The death has been reported of “Mr Feelgood” after a long debilitating illness. He finally passed away last week, losing the will to live after reading the latest IMF assessment on the UK economy.

My Feelgood leaves a welfare state, extensive universal benefit commitments, an abandoned home and colossal debts.

It is thought an enfeebled annuity and relentlessly rising energy bills drained him of the last vestiges of hope.

Mr Feelgood rose to prominence in the mid and late 1980s when he played a vital part in the thumping electoral victories of Mrs Thatcher.

He was widely seen driving a white van – hence giving rise to the political phenomenon “White Van Man”. WVM was widely thought to have played a critical role in the success of Mrs Thatcher.

Throughout the mid and late 1980s Mr Feelgood was borne aloft by rising mortgage borrowing and the boom in home ownership, together with privatised share offers which, for a time, bestowed a glowing aura of prosperity. The prospect of a dynamic, successful share-owning democracy seemed to have arrived.

But the pleasing ambrosia of faux prosperity was swept away by the sharp recession of 1990-92. While short in terms of official duration, the shock of this downturn, caused in large part by our membership of the European Exchange Rate mechanism – a policy cheered on by all three main parties - , was felt for several years.

Particularly threatening for Mr Feelgood was the fall in house prices and the onset of negative equity, when millions found that the value of their home fell below the amount of the outstanding mortgage.

This lingered round until 1995-96. It was around this time that search parties were sent out to see if Mr Feelgood was still alive.

Indeed he was. But by now he was driving a new car. Hence the rise of the new phenomenon: “Mondeo Man”. You could tell Mondeo Man by a vulgar sticker about John Major’s  underpants on the bumper and a New Labour rose.

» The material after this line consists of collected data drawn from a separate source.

theorem concatQueues_assoc (left mid right : List SubSequence) :
    concatQueues (concatQueues left mid) right = concatQueues left (concatQueues mid right) := by
  rcases hasOpen_cases left with closed | ⟨pre, sub, rfl, incomplete⟩
  · rw [concatQueues_closed _ mid closed, concatQueues_closed _ (concatQueues mid right) closed]
    cases mid with
    | nil => rw [List.append_nil, concatQueues_closed _ _ closed, concatQueues_nil_left]
    | cons first rest => exact concatQueues_append_left left right (List.cons_ne_nil first rest)
  · have behind (queue : List SubSequence) : concatQueues (pre ++ [sub]) queue = pre ++ concatQueues [sub] queue :=
      concatQueues_append_left pre queue (List.cons_ne_nil sub [])
    have merged : concatQueues [sub] mid ≠ [] := by cases mid <;> simp [concatQueues, hasOpen, incomplete]
    rw [behind mid, behind, concatQueues_append_left pre right merged, concatQueues_singleton_assoc incomplete]

theorem hasOpen_map_rebase (b : U32) (queue : List SubSequence) :
    hasOpen (queue.map (List.map (rebase b))) = hasOpen queue := by
  rcases eq_nil_or_snoc queue with rfl | ⟨pre, sub, rfl⟩
  · rfl
  · rw [List.map_append, List.map_singleton, hasOpen_concat, hasOpen_concat, isComplete_map_rebase]

/-- Rebasing (R142) keeps the framing, so it can be done before or after a packet is received. -/
theorem appendPacket_map_rebase (b : U32) (queue : List SubSequence) (p : Packet) :
    (appendPacket queue p).map (List.map (rebase b))
      = appendPacket (queue.map (List.map (rebase b))) (rebase b p) := by
  rcases hasOpen_cases queue with closed | ⟨pre, sub, rfl, incomplete⟩
  · rw [appendPacket_closed _ _ closed, appendPacket_closed _ _ ((hasOpen_map_rebase b queue).trans closed)]
    simp
  · have rebased := (isComplete_map_rebase b sub).trans incomplete
    rw [appendPacket_open _ _ _ incomplete, List.map_append, List.map_append, List.map_singleton, List.map_singleton,
      appendPacket_open _ _ _ rebased]
    simp

/-- A word received before the concatenation, or after it. -/
theorem extendSequence_receiveWord (q other : Sequence) (w : RawWord) :
    extendSequence q (receiveWord other w) = receiveWord (extendSequence q other) w := by
  have shifted : decodeWord w (q.tsSw + other.tsSw)
      = ((decodeWord w other.tsSw).1.map (rebase q.tsSw), q.tsSw + (decodeWord w other.tsSw).2) := by
    rw [add_comm, decodeWord_add, add_comm q.tsSw]
  simp only [receiveWord, absorbDecoded_eq, extendSequence, shifted]
  cases (decodeWord w other.tsSw).1 with
  | none => rfl
  | some p =>
    simp only [Option.map_some, appendPacket_map_rebase]
    simp only [appendPacket_eq_concatQueues, concatQueues_assoc]

theorem extendSequence_feed (q : Sequence) (ws : List RawWord) :
    ∀ other : Sequence, extendSequence q (feed other ws) = feed (extendSequence q other) ws := by
  induction ws with
  | nil => exact fun _ => rfl
  | cons w ws ih =>
    intro other
    calc extendSequence q (feed (receiveWord other w) ws)
      _ = feed (extendSequence q (receiveWord other w)) ws := ih (receiveWord other w)
      _ = feed (receiveWord (extendSequence q other) w) ws := by rw [extendSequence_receiveWord]

/-- An empty, zero-origin Sequence adds nothing. -/
theorem extendSequence_fresh (q : Sequence) (timeout : Seconds) : extendSequence q (Sequence.fresh timeout) = q := by
  simp [extendSequence, Sequence.fresh]

/-- Settles O38: the words can be fed behind the concatenation, and what is then concatenated, a fresh Sequence, adds
nothing. -/
theorem foldEqualsFeeding : Obligations.FoldEqualsFeeding := by
  intro q
  rw [foldBatch, extendSequence_feed, extendSequence_fresh]

end Sys2Proof.Machine
end

section
/-! SUPPORT. Blocking commands: the three endings of the lock body of `POP` and `READ`, at issue and at a later check
(R163-R167). -/

namespace Sys2Proof.Machine

/-- The state after the lock body of `p` ran on its Sequence `q`. -/
def State.resolved (s : State) (expire : Bool) (p : Pending) (q : Sequence) : State :=
  (s.putSeq p.seq (resolve expire p q).1).conclude (resolve expire p q).2

section Outcomes

variable {s : State} {p : Pending} {q : Sequence} (expire : Bool)

/-- The condition holds (R163, R165). -/
theorem resolved_ready {sub : SubSequence} (here : q.queue[p.index]? = some sub) (hr : ready p sub = true) :
    s.resolved expire p q = (s.putSeq p.seq (takeAt p.kind p.index q)).reply (.sub sub) := by
  simp [State.resolved, resolve, here, hr, State.conclude]

/-- Without a reader active only the bounds check can fail (R165). -/
theorem resolved_outOfRange (named : s.seqs[p.seq]? = some q) (inactive : p.readerActive = false)
    (beyond : q.queue.length ≤ p.index) :
    s.resolved expire p q = s.reply (.error (.popIndexOutOfRange p.index q.queue.length)) := by
  simp [State.resolved, resolve, List.getElem?_eq_none beyond, inactive, State.conclude, putSeq_same s p.seq q named]

/-- With a reader active and nothing complete at the index the Sequence stays, and the turn's bit chooses between the
timeout and waiting (R163, R164). -/
theorem resolved_blocked (named : s.seqs[p.seq]? = some q) (active : p.readerActive = true)
    (incomplete : ¬ ∃ init m, q.queue[p.index]? = some (init ++ [Packet.customWord m])) :
    s.resolved expire p q
      = if expire then s.reply (.error (.popTimedOut p.index)) else s.setPending (some p) := by
  have stays := putSeq_same s p.seq q named
  rcases resolve_cases expire p q with
    ⟨sub, here, hr, -⟩ | ⟨-, ⟨inactive, -⟩ | ⟨-, rfl, expired⟩ | ⟨-, rfl, waiting⟩⟩
  · have complete : isComplete sub = true := by simpa [ready, active] using hr
    obtain ⟨init, m, rfl⟩ := (isComplete_iff sub).mp complete
    exact absurd ⟨init, m, here⟩ incomplete
  · rw [active] at inactive
    cases inactive
  · rw [State.resolved, expired, stays]
    rfl
  · rw [State.resolved, waiting, stays]
    rfl

end Outcomes

theorem ready_complete (p : Pending) (init : SubSequence) (m : CustomWord) :
    ready p (init ++ [Packet.customWord m]) = true := by
  simp [ready, isMarker]

theorem ready_inactive {p : Pending} (inactive : p.readerActive = false) (sub : SubSequence) :
    ready p sub = true := by
  simp [ready, inactive]

/-! ### At issue -/

/-- The blocking command of a kind. -/
def waitCommand : WaitKind → Nat → Int → Option Seconds → Instr
  | .pop => .pop
  | .read => .read
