-- ==== Sys2Proof/Machine/FieldLoop.lean ====
section
/-!
DEFINITION. The Field Loop Controller (spec/09_field_loop.md): the station table, exchanges and their
outcomes, the schedule, the loop test, and the requests of that chapter.
-/

namespace Sys2Proof.Machine

/-! ### Loss and return of a station (R170 to R173) -/

/-- A loss handed to the owner of a station's bindings (R171): R32, R58, R89, R134, R150; a GAS head
stops being valid by R93 through its station's state. -/
def Ev.ownerLost (e : Ev) (b : Binding) : Ev :=
  match b with
  | .none => e
  | .gas _ => e
  | .bay inputs => e.bayLost inputs
  | .lane l => e.laneLost l
  | .fan channels => e.fansLost channels
  | .light _ _ => e.lightLost b
  | .sign p => e.updPanel p Panel.lost

/-- A station becomes LOST with a cause: MISSES 1, STALE 2, DISABLED 3 (R171). -/
def Ev.loseStation (e : Ev) (i : StationId) (cause : Nat) : Ev :=
  let t := e.s.after Config.probeMs
  let e1 := e.mapS fun s => s.updStation i fun x =>
    { x with state := .lost, misses := 3, firstHad := true, staleTimer := none, probeTimer := some t }
  let e2 := e1.raise .stationState (stationNumber i) [byte StationState.lost.code, byte cause]
  (e2.ownerLost (e.s.stations.get i).binding).markRun.markStop

/-- A return handed to the owner of a station's bindings (R172): R89, R150. A FAN station's fans return
with their reports (R134). -/
def Ev.ownerReturned (e : Ev) (b : Binding) : Ev :=
  match b with
  | .light _ _ => e.lightReturn b
  | .sign p => e.updPanel p Panel.returned
  | _ => e

/-- A good reply's effects on its station, before its content is handed on (R170, R172). -/
def Ev.stationAnswered (e : Ev) (i : StationId) : Ev :=
  let old := e.s.stations.get i
  let t := e.s.after Config.stalenessMs
  let e1 := (e.mapS fun s => s.updStation i fun x =>
    { x with
      state := .active, misses := 0, firstHad := true, staleTimer := some t
      probeTimer := if x.state = .lost then none else x.probeTimer
      probeDue := if x.state = .lost then false else x.probeDue }).markRun
  if old.state = .lost then
    (e1.raise .stationState (stationNumber i) [byte StationState.active.code, 0]).ownerReturned old.binding
  else e1

/-- A miss of a station in an exchange of kind `k` (R170; log entry 33). -/
def Ev.stationMissed (e : Ev) (i : StationId) (k : ExchangeKind) : Ev :=
  let x := e.s.stations.get i
  if x.state = .lost then
    if k = .probe then
      let t := e.s.after Config.probeMs
      e.mapS fun s => s.updStation i fun y => { y with probeTimer := some t }
    else e
  else if x.misses < 2 then
    e.mapS fun s => s.updStation i fun y => { y with misses := y.misses + 1, state := .suspect }
  else e.loseStation i 1

/-- The report that a good poll or probe reply carries, handed to its owner (R173). -/
def Ev.takeReport (e : Ev) (i : StationId) (payload : List Byte) : Ev :=
  let b := (e.s.stations.get i).binding
  match b with
  | .none => e
  | .gas z => e.gasReport i z payload
  | .bay inputs => e.bayReport inputs payload
  | .lane l => e.laneReport i l payload
  | .fan channels => e.fanReports channels payload
  | .light _ _ => e.lightReport b payload
  | .sign p =>
    let now := e.s.now
    e.updPanel p fun x => x.report payload now

/-! ### Output records and the schedule (R174, R175) -/

/-- The command of a channel's fan, 0 for an unbound channel (R175). -/
def State.channelCommand (s : State) (c : Option FanId) : Byte :=
  match c.bind fun f => s.fans.get f with
  | some x => byte x.command
  | none => 0

/-- The level of a channel's group, 0 for an unbound channel (R175). -/
def State.channelLevel (s : State) (c : Option GroupId) : Byte :=
  match c.bind fun g => s.groups.get g with
  | some x => byte x.commanded
  | none => 0

/-- The content of a station's output record as a command carries it (R175, section 10.7). -/
def State.recordContent (s : State) (b : Binding) : List Byte :=
  match b with
  | .fan channels => channels.toList.map s.channelCommand
  | .light channels _ => channels.toList.map s.channelLevel
  | .sign p =>
    match (s.panels.get p).update with
    | some (c, t) => t :: c.bytes
    | none => []
  | _ => []

/-- A station of the segment, enabled and with a kind. -/
def Station.onSegment (x : Station) (g : Seg) : Bool := x.enabled && x.segment == g && x.binding != .none

/-- The station's kind is LANE. -/
def Binding.isLane : Binding → Bool
  | .lane _ => true
  | _ => false

/-- The station is eligible for a command (R175). -/
def State.eligible (s : State) (x : Station) : Bool :=
  x.state != .lost && match x.binding with
    | .fan _ => x.dirty
    | .light _ _ => x.dirty
    | .sign p => (s.panels.get p).readyToSend
    | _ => false

/-- The stations of a segment with a property, in station-number order. -/
def State.segmentStations (s : State) (g : Seg) (p : Station → Bool) : List StationId :=
  (List.finRange 96).filter fun i => (s.stations.get i).onSegment g && p (s.stations.get i)

/-- The ordinary poll list (R174). -/
def State.pollList (s : State) (g : Seg) : List StationId :=
  s.segmentStations g fun x => !x.binding.isLane && x.state != .lost

/-- The lane list (R174). -/
def State.laneList (s : State) (g : Seg) : List StationId :=
  s.segmentStations g fun x => x.binding.isLane && x.state != .lost

/-- The first station of a list in station-number order after number `after`, wrapping around. -/
def nextAfter (l : List StationId) (after : Nat) : Option StationId :=
  (l.find? fun i => after < stationNumber i).orElse fun _ => l.head?

/-- The payload of a poll or probe: a LANE station's last event number (R173, section 10.7). -/
def Station.pollPayload (x : Station) : List Byte :=
  if x.binding.isLane then
    match x.lastEvent with
    | some n => [1, n]
    | none => [0, 0]
  else []

/-- An exchange of kind `k` with station `i` begins: its request frame is being sent. -/
def Segment.engage (x : Segment) (k : ExchangeKind) (i : StationId) (sent : List Byte) : Segment :=
  { x with exchange := some ⟨k, i, sent, none⟩ }

/-- Case 1 of R174: a command to station `i`. A SIGN update becomes its panel's in-flight update (R83). -/
def State.sendCommand (s : State) (g : Seg) (i : StationId) : State :=
  let b := (s.stations.get i).binding
  let s1 := s.updSegment g fun x =>
    { x.engage .command i (s.recordContent b) with lastCommanded := stationNumber i }
  match b with
  | .sign p => s1.updPanel p fun x => { x with inFlight := x.update }
  | _ => s1

/-- Case 2 of R174: a probe of station `i`. -/
def State.sendProbe (s : State) (g : Seg) (i : StationId) : State :=
  (s.updStation i fun x => { x with probeDue := false }).updSegment g fun x =>
    x.engage .probe i (s.stations.get i).pollPayload

/-- Case 3 of R174: the next poll of a lane round; the round ends with its last station (log entry 20). -/
def State.sendLanePoll (s : State) (g : Seg) (i : StationId) : State :=
  let last := (s.laneList g).getLast? == some i
  s.updSegment g fun x =>
    { x.engage .poll i (s.stations.get i).pollPayload with
      round := if last then none else some (stationNumber i)
      pollCount := if last then 0 else x.pollCount }

/-- Case 4 of R174: an ordinary poll. -/
def State.sendPoll (s : State) (g : Seg) (i : StationId) : State :=
  s.updSegment g fun x =>
    { x.engage .poll i (s.stations.get i).pollPayload with
      pollPos := stationNumber i, pollCount := x.pollCount + 1 }

/-- The progress of a lane round settled before a choice: a round whose remaining stations have left the
list has ended, and without lane stations a full count returns to 0 (R174; log entry 20). -/
def State.settleRound (s : State) (g : Seg) : State :=
  let lanes := s.laneList g
  s.updSegment g fun x =>
    if lanes.isEmpty then
      { x with round := none, pollCount := if x.round.isSome || 4 ≤ x.pollCount then 0 else x.pollCount }
    else match x.round with
      | some r => if lanes.any fun i => r < stationNumber i then x else { x with round := none, pollCount := 0 }
      | none => x

/-- The next lane station to be polled, when case 3 of R174 applies. A station that joins the lane list with a
number below the round's progress waits for the next round: the model's reading, log entry 20. -/
def State.laneTurn (s : State) (g : Seg) : Option StationId :=
  let x := s.segments.get g
  let lanes := s.laneList g
  match x.round with
  | some r => lanes.find? fun i => r < stationNumber i
  | none => if 4 ≤ x.pollCount || (s.pollList g).isEmpty then lanes.head? else none

/-- The next exchange of a segment chosen; `polled` says that the exchange that ended was a poll or a
probe (R174). Nothing is chosen outside mode RUN or while an exchange is in flight. -/
def State.choose (s : State) (g : Seg) (polled : Bool) : State :=
  if (s.segments.get g).mode ≠ .run ∨ (s.segments.get g).exchange.isSome then s
  else
    let command := if polled
      then nextAfter (s.segmentStations g s.eligible) (s.segments.get g).lastCommanded else none
    match command with
    | some i => s.sendCommand g i
    | none =>
      match (s.segmentStations g Station.probeDue).head? with
      | some i => s.sendProbe g i
      | none =>
        let s1 := s.settleRound g
        match s1.laneTurn g with
        | some i => s1.sendLanePoll g i
        | none =>
          match nextAfter (s1.pollList g) (s1.segments.get g).pollPos with
          | some i => s1.sendPoll g i
          | none => s1

/-- The segments of the event choose their next exchanges (R174). -/
def Ev.runSchedule (e : Ev) : Ev :=
  { e with s := e.sched.foldl (fun s x => s.choose x.1 x.2) e.s, sched := [] }

/-! ### The loop test (R176 to R178) -/

/-- One step of the shift register: its new contents, whose stage 1 (bit 0) is the output (R177). -/
def prbsStep (r : BitVec 7) : BitVec 7 :=
  (r <<< 1) ||| (if r.getLsbD 6 != r.getLsbD 5 then 1 else 0)
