-- ==== Sys2Proof/Machine/Finish.lean ====
section
/-!
DEFINITION. The end of an event: the work every unit left for it, in the order the rules give (log
entry 22), and the forms a step has: a request, and an event of another kind.
-/

namespace Sys2Proof.Machine

/-- A bound on the ramp steps of one event: each fan is judged again at most as often as it is marked. -/
def rampFuel : Nat := 2048

/-- The Guidance, Ventilation, Lighting and Panel Units' work at the end of an event, in this order:
heads (R64), ramps (R130), groups (R142), the ramps that those let step, panels (R78). -/
def Ev.settle (e : Ev) : Ev :=
  let e1 := Ev.rampMarked rampFuel e.assignHeads
  (Ev.rampMarked rampFuel e1.deriveGroups).derivePanels

/-- The state changes that close an event: entry to RUN (R187), completion of a stop (R189), the next
exchanges (R174). -/
def Ev.conclude (e : Ev) : Ev := e.judgeEntryToRun.judgeCompletion.runSchedule

/-- The link at the end of an event: the new notices join the set, and an idle transmitter starts a frame
(R183, R184; log entry 7). -/
def Ev.close (e : Ev) : State := e.s.judgeOver.setLink (e.s.link.join e.fresh).pump

/-- The end of an event that began in `old`. The ZONE_STATE notices compare the guidance states before
and after it; an entry to CONFIG raises none (R50). -/
def Ev.finish (old : State) (e : Ev) : State :=
  let e1 := e.settle
  let e2 := if e1.enteredConfig then e1 else e1.raiseZoneStates old
  e2.conclude.close

/-- A request completes as a good frame (R181, R182; log entry 1): discarded with OVERRUN while a request
is in hand; otherwise checked, answered and carried out in this event. -/
def State.request (s : State) (tag : Byte) (r : Ev → Reply × Ev) : State :=
  if s.link.waiting.isSome then s.setLink { s.link with flags := s.link.flags.setOverrun }
  else
    let (reply, e) := r (Ev.begin s)
    (e.queueReply tag reply).finish s

/-- An event that is no request: the work `f` of its unit, and the end of the event. -/
def State.event (s : State) (f : Ev → Ev) : State := (f (Ev.begin s)).finish s

/-- The state with a reply queued and the event closed: what a request leaves when, beside its reply and
the change it made to `s`, no unit has work for the end of the event. -/
def State.answered (s : State) (tag : Byte) (r : Reply) : State := ((Ev.begin s).queueReply tag r).close

/-- The state with the event closed: what an event leaves when no unit has work for its end. -/
def State.closed (s : State) : State := (Ev.begin s).close

end Sys2Proof.Machine
end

Mr Feelgood’s wealth soared into the stratosphere with the internet and information technology boom of the late 1990s. He sold his fuddy-duddy privatisation shares such as British Gas and British Telecom and piled into ventures such as Boo.com, Xerxes Zen Technologies and Atlantic Telecom.

By the end of the decade Mr Feelgood was insisting to his stockbroker that the old economy was dead and that he should only buy stocks with the letters ‘X’ or  ‘Z’ in the name. To mark his status as a new economy rising star, he bought a Porsche.

But as the fireworks to greet the new century soared from Mr Feelgood’s designer garden, the great tech bubble was about to burst.

 Mr Feelgood suffered huge losses on his investments The stock market tumbled and in 2003, when the FTSE100 Index had slumped from 6,990 to 3,300, he pulled out of New Labour fund raising dinners and vowed never to buy shares direct again. Instead he went for safety first split capital investment trusts.

The early years of the Noughties were painful for Mr Feelgood. The stock market was slow to recover. And his split capital trust shares had collapsed to nothing.

But in due course, he bounced back, just as he had always done. He piled into the buy-to-let market, with a particular penchant for one bedroom flats in provincial cities.  As his next door neighbour was an investment bank derivatives trader doing phenomenally well, Mr Feelgood bought heavily into bank shares. Seeing the success of his neighbour, how could he possibly go wrong?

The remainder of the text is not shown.